What's wrong with this exchange? I see nothing embarrassing about it at all. Moreover, it's hard to think of anyone as intelligent and perceptive and articulate as H.H. as a poseur.

Looking for sources a few years old I find two that credit the saying to African-American activist June Jordan.

http://www.guardian.co.uk/politics/2004/jan/12/uselections2004.usa

http://www.dailycal.org/article/3657/alice_walker_women_can_solve_mideast_crisis

So I guess that possibly answers that.

Looking up June Jordan it seems pretty clear she's it. Stuff like that bugs me until I figure it out. Anyway carry on.

"Also, I really don't get what's so unusual or pretentious about this exchange."

In private e-mail? Nothing. When you post it on your website to let everyone know that you guys are just oh-so-worldly and sophisticated, it's unusual and pretentious. Keep in mind that the New Yorker wouldn't have posted this without the permission of both writers.

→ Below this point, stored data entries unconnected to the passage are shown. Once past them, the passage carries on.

-- ==== Sys2Proof/Machine/Sha.lean ====
section
/-!
DEFINITION. Machine/Sha.lean: SHA-256 (FIPS 180-4), the digest of R257.
-/
namespace Sys2Proof.Machine

/-- The round constants: the first 32 bits of the fractions of the cube roots of the first 64 primes. -/
def shaK : List W32 :=
  [0x428A2F98, 0x71374491, 0xB5C0FBCF, 0xE9B5DBA5, 0x3956C25B, 0x59F111F1, 0x923F82A4, 0xAB1C5ED5,
   0xD807AA98, 0x12835B01, 0x243185BE, 0x550C7DC3, 0x72BE5D74, 0x80DEB1FE, 0x9BDC06A7, 0xC19BF174,
   0xE49B69C1, 0xEFBE4786, 0x0FC19DC6, 0x240CA1CC, 0x2DE92C6F, 0x4A7484AA, 0x5CB0A9DC, 0x76F988DA,
   0x983E5152, 0xA831C66D, 0xB00327C8, 0xBF597FC7, 0xC6E00BF3, 0xD5A79147, 0x06CA6351, 0x14292967,
   0x27B70A85, 0x2E1B2138, 0x4D2C6DFC, 0x53380D13, 0x650A7354, 0x766A0ABB, 0x81C2C92E, 0x92722C85,
   0xA2BFE8A1, 0xA81A664B, 0xC24B8B70, 0xC76C51A3, 0xD192E819, 0xD6990624, 0xF40E3585, 0x106AA070,
   0x19A4C116, 0x1E376C08, 0x2748774C, 0x34B0BCB5, 0x391C0CB3, 0x4ED8AA4A, 0x5B9CCA4F, 0x682E6FF3,
   0x748F82EE, 0x78A5636F, 0x84C87814, 0x8CC70208, 0x90BEFFFA, 0xA4506CEB, 0xBEF9A3F7, 0xC67178F2]

/-- The initial hash value: the first 32 bits of the fractions of the square roots of the first 8 primes. -/
def shaInit : List W32 := [0x6A09E667, 0xBB67AE85, 0x3C6EF372, 0xA54FF53A, 0x510E527F, 0x9B05688C, 0x1F83D9AB, 0x5BE0CD19]

/-- Big-endian value of bytes. -/
def beNat (bs : List Byte) : Nat := bs.foldl (fun n b => 256 * n + b.toNat) 0

/-- The small sigma functions. -/
def shaSmall (a b c : Nat) (x : W32) : W32 := x.rotateRight a ^^^ x.rotateRight b ^^^ (x >>> c)

/-- The large sigma functions. -/
def shaBig (a b c : Nat) (x : W32) : W32 := x.rotateRight a ^^^ x.rotateRight b ^^^ x.rotateRight c

/-- Extend a message schedule, kept latest word first. -/
def shaExtend : Nat → List W32 → List W32
  | 0, w => w
  | n + 1, w =>
    shaExtend n ((shaSmall 17 19 10 (w.getD 1 0) + w.getD 6 0 + shaSmall 7 18 3 (w.getD 14 0) + w.getD 15 0) :: w)

/-- One round on the working variables a to h. -/
def shaRound (v : List W32) (kw : W32) : List W32 :=
  let a := v.getD 0 0; let b := v.getD 1 0; let c := v.getD 2 0; let d := v.getD 3 0
  let e := v.getD 4 0; let f := v.getD 5 0; let g := v.getD 6 0; let h := v.getD 7 0
  let t1 := h + shaBig 6 11 25 e + ((e &&& f) ^^^ (~~~e &&& g)) + kw
  let t2 := shaBig 2 13 22 a + ((a &&& b) ^^^ (a &&& c) ^^^ (b &&& c))
  [t1 + t2, a, b, c, d + t1, e, f, g]

/-- One block of 64 bytes. -/
def shaBlock (h : List W32) (bs : List Byte) : List W32 :=
  let w0 := (List.range 16).map (fun i => BitVec.ofNat 32 (beNat ((bs.drop (4 * i)).take 4)))
  let w := (shaExtend 48 w0.reverse).reverse
  let v := (List.zipWith (· + ·) shaK w).foldl shaRound h
  List.zipWith (· + ·) h v

/-- The blocks of a padded message. -/
def shaBlocks : Nat → List W32 → List Byte → List W32
  | 0, h, _ => h
  | n + 1, h, bs => shaBlocks n (shaBlock h (bs.take 64)) (bs.drop 64)

/-- The padded message: a 1 bit, zeros, and the length in bits as 64 bits, big-endian. -/
def shaPad (bs : List Byte) : List Byte :=
  bs ++ [0x80] ++ List.replicate ((119 - bs.length % 64) % 64) 0 ++ (leBytes 8 (8 * bs.length)).reverse

/-- The 32 bytes of the digest. -/
def sha256 (bs : List Byte) : List Byte :=
  let m := shaPad bs
  (shaBlocks (m.length / 64) shaInit m).flatMap (fun x => (leBytes 4 x.toNat).reverse)

end Sys2Proof.Machine
end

Helter once again, so what? It's a cute little curio by two genuinely smart and erudite guys. Why's that sticking in your craw?

It's weird how people read all these subtle and supposedly meaningful multicultural references into Obama's rhetoric. It's just cotton candy, folks, there's no there there.

There's going to be a lot of very disappointed folks when they find out that their demi-god Obama has feet of clay like every other politician.

Ah yes the cynics are out in full force I see.

I was hoping that this post was self-parody, since Ross has little room to be calling someone else a poseur.

Oh come on, that was so obviously a joke. The idea that limousine liberals can't laugh at themselves is just a stereotype.